The U.S., using Section 232 of the Trade Expansion Act of 1962, argued for its imposition of steel and aluminum tariffs on the grounds of national security. On the other hand, trading partners around the world have balked at the invocation of national security, and have responded with counter-tariffs against the U.S., which the U.S. has then contested at the WTO.

As such, the global body is in a difficult place, one in which any decision it makes will make someone unhappy.

A report in The New York Times outlines the difficulties the WTO faces.

Roberto Azevêdo, the WTO’s director general, is quoted as saying: “Whatever the outcome — regardless of how objective, balanced and unbiased it is — somebody is going to be very unhappy.”

Backing a Boycott

President Trump expressed support for a boycott of Harley-Davidson, which earlier this year announced intention to move production overseas, citing the Trump administration’s metal tariffs as the reason for the decision.

The president tweeted support for a boycott of the American company, writing: “Many @harleydavidson owners plan to boycott the company if manufacturing moves overseas.
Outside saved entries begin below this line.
/-- The descriptor after a burst is issued. -/
def issued (w : Bool) (n : Nat) (d : Errand) : Errand :=
  if w then { d with put := d.put + n, data := d.data.drop n } else { d with got := d.got + n }

/-- The bytes of a write burst. -/
def burstData (d : Errand) (n : Nat) : List Byte :=
  if d.op = 2 then List.replicate n (BitVec.ofNat 8 d.param) else d.data.take n

/-- Its reads in flight are given up, from the `k`-th burst in flight on: those issued after a burst that has failed. -/
def dropReads (d : Errand) (k : Nat) (s : State) : State :=
  { s with bursts := s.bursts.take k ++ (s.bursts.drop k).map fun b =>
      if !b.wr && b.isOf d then { b with dropped := true } else b }

/-- The code with which a descriptor in service or parked completes now, if it does: nothing of it is in flight or still to be
written. [DEDUCED, unsafe, log entry 58] -/
def doneCode (s : State) (d : Errand) : Option Nat :=
  if !(flying s d).isEmpty then none
  else
    match d.code.or d.stop with
    | some c => some c
    | none => if d.begun && decide (toWrite d = 0) then d.after else none

/-- A descriptor that can complete, at a place or, with none, of those that have ended: with its code, and the state without
it. -/
def doneAt (s : State) (e : Nat) (pl : Option (Nat × Bool)) : Option (Errand × Nat × State) :=
  match (errandAt s e pl).bind fun d => (doneCode s d).map fun c => (d, c) with
  | some (d, c) => some (d, c, match pl with
      | none => modEng e (fun x => { x with cur := none }) s
      | some (p, false) => modPort p (fun x => { x with parkOut := none }) s
      | some (p, true) => modPort p (fun x => { x with parkIn := none }) s)
  | none =>
    if pl.isSome then none
    else ((engOf s e).ending.find? fun d => (flying s d).isEmpty).map fun d =>
      (d, d.code.getD 0, modEng e (fun x => { x with ending := x.ending.erase d }) s)

/-- The status write of a descriptor that can complete is issued (R335, R343); one that fails its check is lost.
[DEDUCED, unsafe, log entry 58] -/
def statusIssue (e : Nat) (pl : Option (Nat × Bool)) (s : State) : State :=
  match doneAt s e pl with
  | none => s
  | some (d, c, t) =>
    if (engOf s e).stalled then s
    else if !tagFree s e d.ring then stall e d.ring s
    else if (statusCheck t d).isSome then errandOver d c t
    else
      let a := slotAddr t d.ring d.slot + 20
      let b : Burst := {
        engine := e, ring := d.ring, slot := d.slot, use := .status d c, wr := true, addr := a, len := 12, issued := t.now
        port := pl.map Prod.fst, into := (pl.map Prod.snd).getD false }
      markUse .store a 12 { t with bursts := t.bursts ++ [b] }

/-- D23 is awake: a SHA256 of no bytes has its digest. -/
def shaEmpty (s : State) (d : Errand) : Errand :=
  if d.op = 4 ∧ d.begun ∧ d.len = 0 ∧ d.after.isNone ∧ awake s 23 then { d with data := sha256 [], put := 0, after := some 0 } else d

/-- An engine issues the next burst of a descriptor, or its status write, unless it is stalled: checked as it starts (R337).
[DEDUCED, unsafe, log entry 58] -/
def errandBurst (e : Nat) (pl : Option (Nat × Bool)) (w : Bool) (s : State) : State :=
  let s := modAt e pl (shaEmpty s) s
  match errandAt s e pl with
  | none => if awake s 22 && w then statusIssue e pl s else s
  | some d =>
    if !awake s 22 then s
    else if w && (doneCode s d).isSome then statusIssue e pl s
    else if !d.begun || d.code.isSome || ringHalted s d.ring || (engOf s e).stalled then s
    else
      match nextBurstOf s d w with
      | none => s
      | some (a, n) =>
        if !tagFree s e d.ring then stall e d.ring s
        else
          let q := ringReq s d.ring
          let kind : Kind := if w then .store else .load
          match memCheck s kind q.key q.master a n with
          | some x =>
            if w then dropReads d 0 (modAt e pl (writeFails (errandCode x)) s) else modAt e pl (readFails (errandCode x)) s
          | none =>
            let b : Burst := {
              engine := e, ring := d.ring, slot := d.slot, wr := w, addr := a, len := n
              data := if w then burstData d n else []
              issued := s.now, port := pl.map Prod.fst, into := (pl.map Prod.snd).getD false }
            modAt e pl (issued w n) (markUse kind a n { s with bursts := s.bursts ++ [b] })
Great! Most other companies are coming in our direction, including Harley competitors. A really bad move! U.S. will soon have a level playing field, or better”

London Copper Slides

The flare-up of tensions between the U.S. and Turkey has had another consequence, beyond the impact on the Turkish lira: the strengthened dollar has seen copper prices slide.

Turkey’s detainment of American pastor Andrew Brunson led to the U.S. imposing sanctions on two Turkish cabinet ministers. In addition, last week Trump announced the U.S. would double the Section 232 metals tariffs rates on Turkey, bringing them to 50% and 20% for steel and aluminum, respectively.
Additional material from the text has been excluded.